- _Exercise objective_: Output exactly, with nothing added, the entries from the first line through the line with "namespace Sys2Proof.Machine".

[[ Stored data open ]]

-- ==== Sys2Proof/Machine/Pages.lean ====
section
/-! DEFINITION. Page states (spec/02 R38 to R45, R513, R514): the enable check and what a page does as it enters ON, stops and
drains, boundaries, aborts, faults of units, and shedding (R27, R388). The rules of single units on a drain are those of R68,
R114, R137, R160, R163, R213, R218, R316, R362, R387 and of the chapters of INTC, MTX, HOST, TASK, PWR, SENS and MGMT. -/

namespace Sys2Proof.Machine

/-- DIR and SYS are ON from reset and ignore PAGE_CTRL. -/
def alwaysOn (p : Nat) : Bool := p == 0 || p == pSYS

/-- Run a PAGE_CTRL command on a page that has a header and follows the table of R41. -/
def State.onCtrl (s : State) (p : Nat) (f : State → State) : Out :=
  s.onPage p fun s => if (unitOf p).isSome && !alwaysOn p then f s else s

/-! ## The enable check begins (R41, R45) -/

/-- What a page holds from CHECKING on beside its terms: a source takes its input's geometry and group (R116), a channel its run
of the pool (R220); a DEC page's check wakes its domain, and the ENABLE write of a GRP page is timed (R496). -/
def State.checkHolds (s : State) (p : Nat) : State :=
  let n := instanceOf p
  match unitOf p with
  | some .src =>
    let t := s.srcTakes [p] n
    s.setSrc n { SrcState.reset with input := t.1, geom := t.2.1, group := t.2.2 }
  | some .chan =>
    let g := s.chanGeo [p] n
    match s.runFor g with
    | some first => (((s.setFld pREFP (F.REFP.ALLOC_FIRST n) first).setFld pREFP (F.REFP.ALLOC_BUFFERS n) g.nb).setFld pREFP
        (F.REFP.ALLOC_GPB n) g.gb).poolTotals
    | none => s
  | some .dec => s.govDec n true
  | some .grp => s.setGrp n { s.grpOf n with enabledNs := s.now }
  | _ => s

/-- The outcome of the enable check of page `p`, whose shadow copy is captured: 0, or the reason code (R44). -/
def State.enableCode (s : State) (p : Nat) (new : Nat × Nat) : Nat :=
  let all := [((0, 0), new)]
  let sums := s.sumsWith all
  match firstTest (orderTests (s.tests [p] p) [] (s.admTests (0, 0) new all sums.1 sums.2)) with
  | some (c, d) => reasonCode c (unitAt p) d
  | none => 0

/-- ENABLE written 1 to an OFF page: CHECKING, KIND 1, the shadow copy captured; the check is decided as things stand now, and
what the page will hold is reserved (R41, R45). -/
def State.enablePage (p : Nat) (s : State) : State :=
  if s.st p ≠ stOff then s
  else
    let s1 := (((s.setFld p F.PAGE_CTRL_ENABLE 1).opBegin p 1).toState p stChecking).capture p
    let new := s1.terms [p] p
    let code := s1.enableCode p new
    let s2 := s1.setPage p { s1.page p with verdict := code, info := s1.checkInfo [p] p (code / 0x1000) (code % 64),
                                            table := s1.checkTable [p] p }
    (s2.checkHolds p).setTerms p new.1 new.2
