-- ==== Sys2Proof/Certificates/Slice0/Obligations.lean ====
section
/-! DEFINITION. The statements about the model, for the provers. -/

open Sys2Proof Sys2Proof.Machine

/-- A step at a state with a command in front is that command's exec on the state with the queue's rest (the row's form of a block:
  log entry 1). -/
def Obligations.StepRunsTheFrontCommand : Prop :=
  ∀ (c : Instr) (r : List Instr) (s : State), s.pending = c :: r → step s = exec c { s with pending := r }

/-- The tick on an empty queue is the model's choice (log entry 1); what a tick does follows R58, R61, R62 and R63. -/
def Obligations.EmptyQueueLetsTheClocksTick : Prop :=
  (∀ (s : State), s.pending = [] → s.boot.rootHeld = true → step s = .next s) ∧
  (∀ (s : State), s.pending = [] → s.boot.rootHeld = false → s.time.starting = false → s.running = false → (∀ n, n < 16 →
    (Tab.get .reset s.time.cmp n).fresh = false) → step s = .next
    { s with time := { s.time with root := s.time.root + 12, starting := false }, boot := { s.boot with ps := s.boot.ps + (if s.boot.mult = 240 then 1000 else 2000) } }) ∧
  (∀ (s : State), s.pending = [] → s.boot.rootHeld = false → s.time.starting = false → s.watch.clocksStopped = false → s.running
    = true → s.fld pTIME F.TIME.SLEW_REMAIN = 0 → s.time.acc.toNat + s.fld pTIME F.TIME.INCR < 2 ^ 88 → (∀ n, n < 16 → (Tab.get
    .reset s.time.cmp n).fresh = false) → step s = .next
    { s with time := { s.time with root := s.time.root + 12, starting := false, acc := BitVec.ofNat 88 (s.time.acc.toNat + s.fld pTIME F.TIME.INCR) }, boot := { s.boot with ps := s.boot.ps + (if s.boot.mult = 240 then 1000 else 2000) } }) ∧
  (∀ (s : State), s.canonical = true → s.pending = [] → s.boot.rootHeld = false → s.time.starting = true → s.running = false → (∀
    n, n < 16 → (Tab.get .reset s.time.cmp n).fresh = false) → step s = .next
    ((({ s with time := { s.time with root := s.time.root + 12, starting := false }, boot := { s.boot with ps := s.boot.ps + (if s.boot.mult = 240 then 1000 else 2000) } }
    : State).setFld pTIME F.TIME.TIME_STATUS_RUNNING 1).raise pTIME F.TIME.intLOADED).timers)

/-- The state right after reset (R8, R459); the values the spec gives none for are the log's entries 5 and 9. -/
def Obligations.ResetStateIsCanonicalAndIdle : Prop :=
  (State.reset.pending = []) ∧
  (State.reset.canonical = true) ∧
  (State.reset.phase = phReset ∧ State.reset.boot.porHeld = true ∧ State.reset.running = false) ∧
  (headerPages.all (fun p => alwaysOn p || State.reset.st p == stOff) = true)

/-- The invariant the other statements take as a premise; State.reset has it. -/
def Obligations.EveryStepKeepsTheCanonicalForm : Prop :=
  ∀ (s t : State), s.canonical = true → step s = .next t → t.canonical = true

/-- No behaviour of this block is a fault or a refusal: the spec gives every command an effect in every state (NOTES.md, Stops). -/
def Obligations.NoCommandStopsOrTouchesTheQueue : Prop :=
  (∀ (c : Instr) (s : State), (∃ t, exec c s = .next t)) ∧
  (∀ (c : Instr) (s t : State), s.canonical = true → exec c s = .next t → t.pending = s.pending)

/-- What the operation under every register effect does (R5, R6). -/
def Obligations.FieldWritesReachOneFieldOnly : Prop :=
  (∀ (s : State) (p v : Nat) (f : Fld), s.canonical = true → f.lo + f.w ≤ 32 → (s.setFld p f v).fld p f = v % 2 ^ f.w) ∧
  (∀ (s : State) (p v : Nat) (f g : Fld), s.canonical = true → f.lo + f.w ≤ 32 → g.off = f.off → (g.lo + g.w ≤ f.lo ∨ f.lo + f.w
    ≤ g.lo) → (s.setFld p f v).fld p g = s.fld p g) ∧
  (∀ (s : State) (p v a : Nat) (f : Fld), s.canonical = true → a ≠ f.addr p → (s.setFld p f v).reg a = s.reg a) ∧
  (∀ (s : State) (p v a : Nat) (f : Fld), (s.setFld p f v).byte a = s.byte a ∧ (s.setFld p f v).hostByte a = s.hostByte a ∧
    (s.setFld p f v).norByte a = s.norByte a)

/-- What the operations under every command that stores do; byte i of a list stands at address a + i (R9), and an erased byte of the
  NOR reads 0xFF (R461). -/
def Obligations.StoresReachTheirBytesOnly : Prop :=
  (∀ (s : State) (a b : Nat) (bs : List Byte), s.canonical = true → a ≤ b → b < a + bs.length → (s.storeBytes a bs).byte b =
    bs.getD (b - a) 0) ∧
  (∀ (s : State) (a b : Nat) (bs : List Byte), s.canonical = true → (b < a ∨ a + bs.length ≤ b) → (s.storeBytes a bs).byte b =
    s.byte b) ∧
  (∀ (s : State) (a b : Nat) (bs : List Byte), s.canonical = true → a ≤ b → b < a + bs.length → (s.hostStore a bs).hostByte b =
    bs.getD (b - a) 0) ∧
  (∀ (s : State) (a b : Nat) (bs : List Byte), s.canonical = true → (b < a ∨ a + bs.length ≤ b) → (s.hostStore a bs).hostByte b =
    s.hostByte b) ∧
  (∀ (s : State) (a b : Nat) (bs : List Byte), s.canonical = true → a ≤ b → b < a + bs.length → (s.norProgram a bs).norByte b =
    bs.getD (b - a) 0) ∧
  (∀ (s : State) (a b : Nat) (bs : List Byte), s.canonical = true → (b < a ∨ a + bs.length ≤ b) → (s.norProgram a bs).norByte b =
    s.norByte b) ∧
  (∀ (s : State) (a b n : Nat), s.canonical = true → a ≤ b → b < a + n → (s.norErase a n).norByte b = norDefault) ∧
  (∀ (s : State) (a b n : Nat), s.canonical = true → (b < a ∨ a + n ≤ b) → (s.norErase a n).norByte b = s.norByte b)

/-- GOVERNOR_STAGE and COOL_DELAY_EXPIRY (R494, R497). -/
def Obligations.GovernorStagesWakeAndCool : Prop :=
  (∀ (s : State) (d : Nat), s.canonical = true → s.works pPWR = true → s.watch.clocksStopped = false → s.wakeLeft + s.coolLeft >
    0 → s.core ≥ s.pwr.lastStage + 60 → govDomains.find? (fun d => s.govWanted d && decide (s.govLevel d < govStages d)) = some
    d → ∃ t, exec .governorStage s = .next t ∧ t.pwr.level = Tab.set 0 s.pwr.level d (s.govLevel d + 1) ∧ t.pwr.lastStage =
    s.core ∧ t.pwr.want = s.pwr.want ∧ t.mem = s.mem ∧ ∀ a, pageOf a ≠ pPWR → t.reg a = s.reg a) ∧
  (∀ (s : State) (d : Nat), s.canonical = true → s.works pPWR = true → s.watch.clocksStopped = false → s.wakeLeft + s.coolLeft >
    0 → s.core ≥ s.pwr.lastStage + 60 → govDomains.find? (fun d => s.govWanted d && decide (s.govLevel d < govStages d)) = none
    → govDomains.reverse.find? (fun d => !s.govWanted d && decide (0 < s.govLevel d)) = some d → ∃ t, exec .governorStage s =
    .next t ∧ t.pwr.level = Tab.set 0 s.pwr.level d (s.govLevel d - 1) ∧ t.pwr.lastStage = s.core ∧ t.mem = s.mem ∧ ∀ a, pageOf
    a ≠ pPWR → t.reg a = s.reg a) ∧
  (∀ (s : State) (t0 : Nat), s.works pPWR = true → s.pwr.idleSince = some t0 → s.boot.ps ≥ t0 + s.fld pPWR
    F.PWR.GOV_CFG_COOL_DELAY_MS * 1000000000 → s.pictureIdle = true → s.bit pPWR F.PWR.GOV_CFG_HOLD_WARM = false → exec
    .coolDelayExpiry s = .next (((List.range 20).foldl (fun t d => t.govWant d false) s).govShow))

/-- The periodic work of a MEMC page. -/
def Obligations.MemcRefreshAndTemperature : Prop :=
  (∀ (s : State) (n : Nat), n < 16 → s.works (pMEMC n) = true → s.memck ≥ (s.memcOf n).refiAt + s.refi n → exec (.refiExpiry n) s
    = .next ((s.setMemc n { s.memcOf n with refiAt := (s.memcOf n).refiAt + s.refi n }).addSat (pMEMC n) F.MEMC.MEMC_STATUS_OWED
    1)) ∧
  (∀ (s : State) (n : Nat), n < 16 → s.works (pMEMC n) = true → s.fld (pMEMC n) F.MEMC.MEMC_STATUS_OWED > 0 → s.requestWaits n =
    false → s.bit (pMEMC n) F.MEMC.MEMC_STATUS_APPLY_PENDING = false → s.canonical = true → exec (.refreshIssue n) s = .next
    (s.setFld (pMEMC n) F.MEMC.MEMC_STATUS_OWED (s.fld (pMEMC n) F.MEMC.MEMC_STATUS_OWED - 1))) ∧
  (∀ (s : State) (n code : Nat), n < 16 → s.works (pMEMC n) = true → s.boot.ps ≥ (s.memcOf n).pollAt → code ≠ 0 → exec (.mr4Poll
    n code) s = .next ((s.setMemc n
    { s.memcOf n with pollAt := (s.memcOf n).pollAt + (s.memcOf n).pollGap, pollGap := s.fld (pMEMC n) F.MEMC.REF_CFG_POLL_MS * 1000000000, mr4Bad := 0, mr4Hot := decide (code ≥ 2), mr4Quarter := decide (code = 3) }).memcTemp
    n)) ∧
  (∀ (s : State) (n : Nat), n < 16 → s.works (pMEMC n) = true → s.boot.ps ≥ (s.memcOf n).pollAt → (s.memcOf n).mr4Bad = 0 → exec
    (.mr4Poll n 0) s = .next (s.setMemc n
    { s.memcOf n with pollAt := (s.memcOf n).pollAt + (s.memcOf n).pollGap, pollGap := s.fld (pMEMC n) F.MEMC.REF_CFG_POLL_MS * 1000000000, mr4Bad := 1 })) ∧
  (∀ (s : State) (n : Nat), n < 16 → s.works (pMEMC n) = true → s.fabric ≥ (s.memcOf n).windowAt + 1048576 → (s.memcOf n).rereads
    ≤ s.fld (pMEMC n) F.MEMC.RR_CFG_RR_LIMIT → exec (.rrWindowEnd n) s = .next (((s.setFld (pMEMC n) F.MEMC.RR_STATUS_COUNT (min
    (s.memcOf n).rereads 65535)).setMemc n { s.memcOf n with rereads := 0, windowAt := (s.memcOf n).windowAt + 1048576 }).setFld
    (pMEMC n) F.MEMC.MEMC_STATUS_HIGH_WINDOWS 0))

/-- APPLY, PROBE_START, the stolen slots and SHED (R375, R376, R388). -/
def Obligations.MemcDelaysAndProbes : Prop :=
  (∀ (s : State) (n : Nat), n < 16 → s.bar (pMEMC n) = true → s.nextInRange n = true → s.bit (pMEMC n)
    F.MEMC.MEMC_STATUS_APPLY_PENDING = false → exec (.applyDelays n) s = .next ((s.setFld (pMEMC n)
    F.MEMC.MEMC_STATUS_APPLY_PENDING 1).opBegin (pMEMC n) 5)) ∧
  (∀ (s : State) (n : Nat), n < 16 → s.bar (pMEMC n) = true → s.nextInRange n = true → s.bit (pMEMC n)
    F.MEMC.MEMC_STATUS_APPLY_PENDING = true → exec (.applyDelays n) s = .next (s.refuse (pMEMC n) Cls.conflict 0x13)) ∧
  (∀ (s : State) (n : Nat), n < 16 → s.bar (pMEMC n) = true → (s.memcOf n).probeLeft = 0 → exec (.probeStart n) s = .next
    (((s.setFld (pMEMC n) F.MEMC.PROBE_RESULT 0).setMemc n
    { s.memcOf n with probeLeft := s.fld (pMEMC n) F.MEMC.PROBE_CFG_SLOTS, slotAt := s.boot.ps, probeWrote := false, probeAbort := false }).opBegin
    (pMEMC n) 6)) ∧
  (∀ (s : State) (n : Nat) (pass : Bool), n < 16 → (s.memcOf n).probeLeft > 1 → s.boot.ps ≥ (s.memcOf n).slotAt + s.fld (pMEMC n)
    F.MEMC.STEAL_CFG_STEAL_NS * 1000 → s.bit (pMEMC n) F.MEMC.PROBE_CFG_DIR = false → (s.memcOf n).probeAbort = false → exec
    (.stolenSlot n pass) s = .next ((s.addSat (pMEMC n) (if pass then F.MEMC.PROBE_RESULT_PASS else F.MEMC.PROBE_RESULT_FAIL)
    1).setMemc n
    { s.memcOf n with probeLeft := (s.memcOf n).probeLeft - 1, slotAt := s.boot.ps, probeWrote := false, probeAbort := false })) ∧
  (∀ (s : State) (n : Nat) (pass : Bool), n < 16 → (s.memcOf n).probeLeft = 1 → s.boot.ps ≥ (s.memcOf n).slotAt + s.fld (pMEMC n)
    F.MEMC.STEAL_CFG_STEAL_NS * 1000 → s.bit (pMEMC n) F.MEMC.PROBE_CFG_DIR = false → (s.memcOf n).probeAbort = false → exec
    (.stolenSlot n pass) s = .next ((((s.addSat (pMEMC n) (if pass then F.MEMC.PROBE_RESULT_PASS else F.MEMC.PROBE_RESULT_FAIL)
    1).setMemc n { s.memcOf n with probeLeft := 0, slotAt := s.boot.ps, probeWrote := false, probeAbort := false }).raise (pMEMC
    n) F.MEMC.intPROBE_DONE).opEndOf (pMEMC n) 6 opCompleted)) ∧
  (∀ (s : State) (k : Nat) (v : Word), k < 16 → s.bar (pMEMC 0) = true → (∀ j, j < 4 → shedEntryOk (v.toNat / 256 ^ j % 256) =
    true) → exec (.shedWrite 0 k v) s = .next (s.setReg ((F.MEMC.SHED k).addr (pMEMC 0)) v)) ∧
  (∀ (s : State) (n k : Nat) (v : Word), n ≠ 0 → s.bar (pMEMC n) = true → exec (.shedWrite n k v) s = .next s)

/-- The matrix in motion and the write-protection windows. -/
def Obligations.MatrixQueuesBurstsAndErrors : Prop :=
  (∀ (s : State) (master addr len : Nat) (data : Option (List Byte)) (fence : Bool), s.targetOf addr ≠ 63 → allowed master
    (s.targetOf addr) = true → exec (.mtxBurstRequest master addr len data fence true) s = .next
    (({ s.matrixAge with mtx := { s.matrixAge.mtx with waiting := s.matrixAge.mtx.waiting ++ [({ id := s.mtx.nextId, master := master, target := s.targetOf addr, addr := addr, len := min len (256 - addr % 256), data := data.map (·.take (min len (256 - addr % 256))), fence := fence, since := s.fabric, aged := false } : Burst)], nextId := s.matrixAge.mtx.nextId + 1 } }
    : State).tookFree)) ∧
  (∀ (s : State) (master addr len : Nat) (data : Option (List Byte)) (fence busy : Bool), s.targetOf addr = 63 → exec
    (.mtxBurstRequest master addr len data fence busy) s = .next (s.decodeError master addr)) ∧
  (∀ (s : State) (b : Burst), s.mtx.waiting = [b] → s.mtx.outstanding = [] → s.fabric ≥ b.since + s.fld pMTX
    F.MTX.MTX_CFG_AGE_LIMIT → b.fence = false → b.aged = false → exec (.ageLimitExpiry b.id) s = .next
    { s with mtx := { s.mtx with waiting := [{ b with aged := true }] } }) ∧
  (∀ (s : State) (master addr attempt : Nat), attempt < 4 → exec (.flitCrcFail master addr attempt) s = .next (((s.err pMTX
    0).err pMTX 1).raise pMTX F.MTX.intREPLAY)) ∧
  (∀ (s : State) (n : Nat) (b : Burst) (fails : List Nat), n < 16 → s.works (pMEMC n) = true → s.memcBusy n = false →
    s.mtx.waiting = [] → s.requestWaits n = true → s.nextRequest n = some b → b.data = none → ∃ t, exec (.memcRequest n fails) s
    = .next t ∧ t.readData = leNat (s.loadBytes b.addr b.len) ∧ t.mtx.outstanding = s.mtx.outstanding.filter (·.id != b.id) ∧
    t.mtx.waiting = [] ∧ t.mem = s.mem ∧ t.hostMem = s.hostMem) ∧
  (∀ (s : State) (w r : Nat) (v : Word) (row : RegRow), w < 4 → r < 5 → s.bit pMTX (F.MTX.WP_CTRL_LOCK w) = false → rowAt (pMTX *
    0x1000 + 0x200 + w * 0x20 + r * 4) = some row → exec (.wpWrite true w r v) s = .next (s.setReg (pMTX * 0x1000 + 0x200 + w *
    0x20 + r * 4) (row.written (s.reg (pMTX * 0x1000 + 0x200 + w * 0x20 + r * 4)) v))) ∧
  (∀ (s : State) (w r : Nat) (v : Word), w < 4 → r < 6 → s.bar pMTX = true → exec (.wpWrite false w r v) s = .next (s.reason pMTX
    Cls.locked 0x07))
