theorem execSwClr_sound (n : Nat) (hs : State.Sound Q s) : Out.Sound Q (execSwClr n s) := by
  unfold execSwClr
  repeat' (first | (intro x; first | (refine State.Sound.cut (q := Q) x ?_ (fun hx => ?_); (on_goal 1 => subst x)) | (refine State.Sound.cutPair (q := Q) x ?_ (fun hx => ?_); (on_goal 1 => subst x)) | skip) | (with_reducible first | assumption | apply State.swClr_sound | apply State.onPage_sound | apply Out.Sound.next) | intro x hx | intro _ | lift_lets -underBinder | split | (fail_if_no_progress with_reducible apply State.Sound.upd) | (with_reducible apply PairSound.mk))

theorem State.srcCtrlWrite_sound (n : Nat) (v : Word) (hs : State.Sound Q s) : State.Sound Q (State.srcCtrlWrite n v s) := by
  unfold State.srcCtrlWrite
  repeat' (first | (intro x; first | (refine State.Sound.cut (q := Q) x ?_ (fun hx => ?_); (on_goal 1 => subst x)) | (refine State.Sound.cutPair (q := Q) x ?_ (fun hx => ?_); (on_goal 1 => subst x)) | skip) | (with_reducible first | assumption | apply State.srcTo_sound | apply State.setFld_sound) | intro x hx | intro _ | lift_lets -underBinder | split | (fail_if_no_progress with_reducible apply State.Sound.upd) | (with_reducible apply PairSound.mk))

theorem State.tmaskWrite_sound (n : Nat) (k : Nat) (v : Word) (hs : State.Sound Q s) : State.Sound Q (State.tmaskWrite n k v s) := by
  unfold State.tmaskWrite
  repeat' (first | (intro x; first | (refine State.Sound.cut (q := Q) x ?_ (fun hx => ?_); (on_goal 1 => subst x)) | (refine State.Sound.cutPair (q := Q) x ?_ (fun hx => ?_); (on_goal 1 => subst x)) | skip) | (with_reducible first | assumption | apply State.recheck_sound | apply State.setFld_sound) | intro x hx | intro _ | lift_lets -underBinder | split | (fail_if_no_progress with_reducible apply State.Sound.upd) | (with_reducible apply PairSound.mk))

theorem State.tgtCtrlWrite_sound (t : Nat) (v : Word) (hs : State.Sound Q s) : State.Sound Q (State.tgtCtrlWrite t v s) := by
  unfold State.tgtCtrlWrite
  repeat' (first | (intro x; first | (refine State.Sound.cut (q := Q) x ?_ (fun hx => ?_); (on_goal 1 => subst x)) | (refine State.Sound.cutPair (q := Q) x ?_ (fun hx => ?_); (on_goal 1 => subst x)) | skip) | (with_reducible first | assumption | apply State.recheck_sound | apply State.setFld_sound | refine State.Sound.foldl _ (fun _ _ _ => ?_) ?_ | refine PairSound.foldl _ (fun _ _ _ => ?_) ?_) | intro x hx | intro _ | lift_lets -underBinder | split | (fail_if_no_progress with_reducible apply State.Sound.upd) | (with_reducible apply PairSound.mk) | (with_reducible refine PairSound.of (by assumption)))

[[ Stored data closed ]]

- _Result of this task_:
-- ==== Sys2Proof/Machine/Pages.lean ====
section
/-! DEFINITION. Page states (spec/02 R38 to R45, R513, R514): the enable check and what a page does as it enters ON, stops and
drains, boundaries, aborts, faults of units, and shedding (R27, R388). The rules of single units on a drain are those of R68,
R114, R137, R160, R163, R213, R218, R316, R362, R387 and of the chapters of INTC, MTX, HOST, TASK, PWR, SENS and MGMT. -/

namespace Sys2Proof.Machine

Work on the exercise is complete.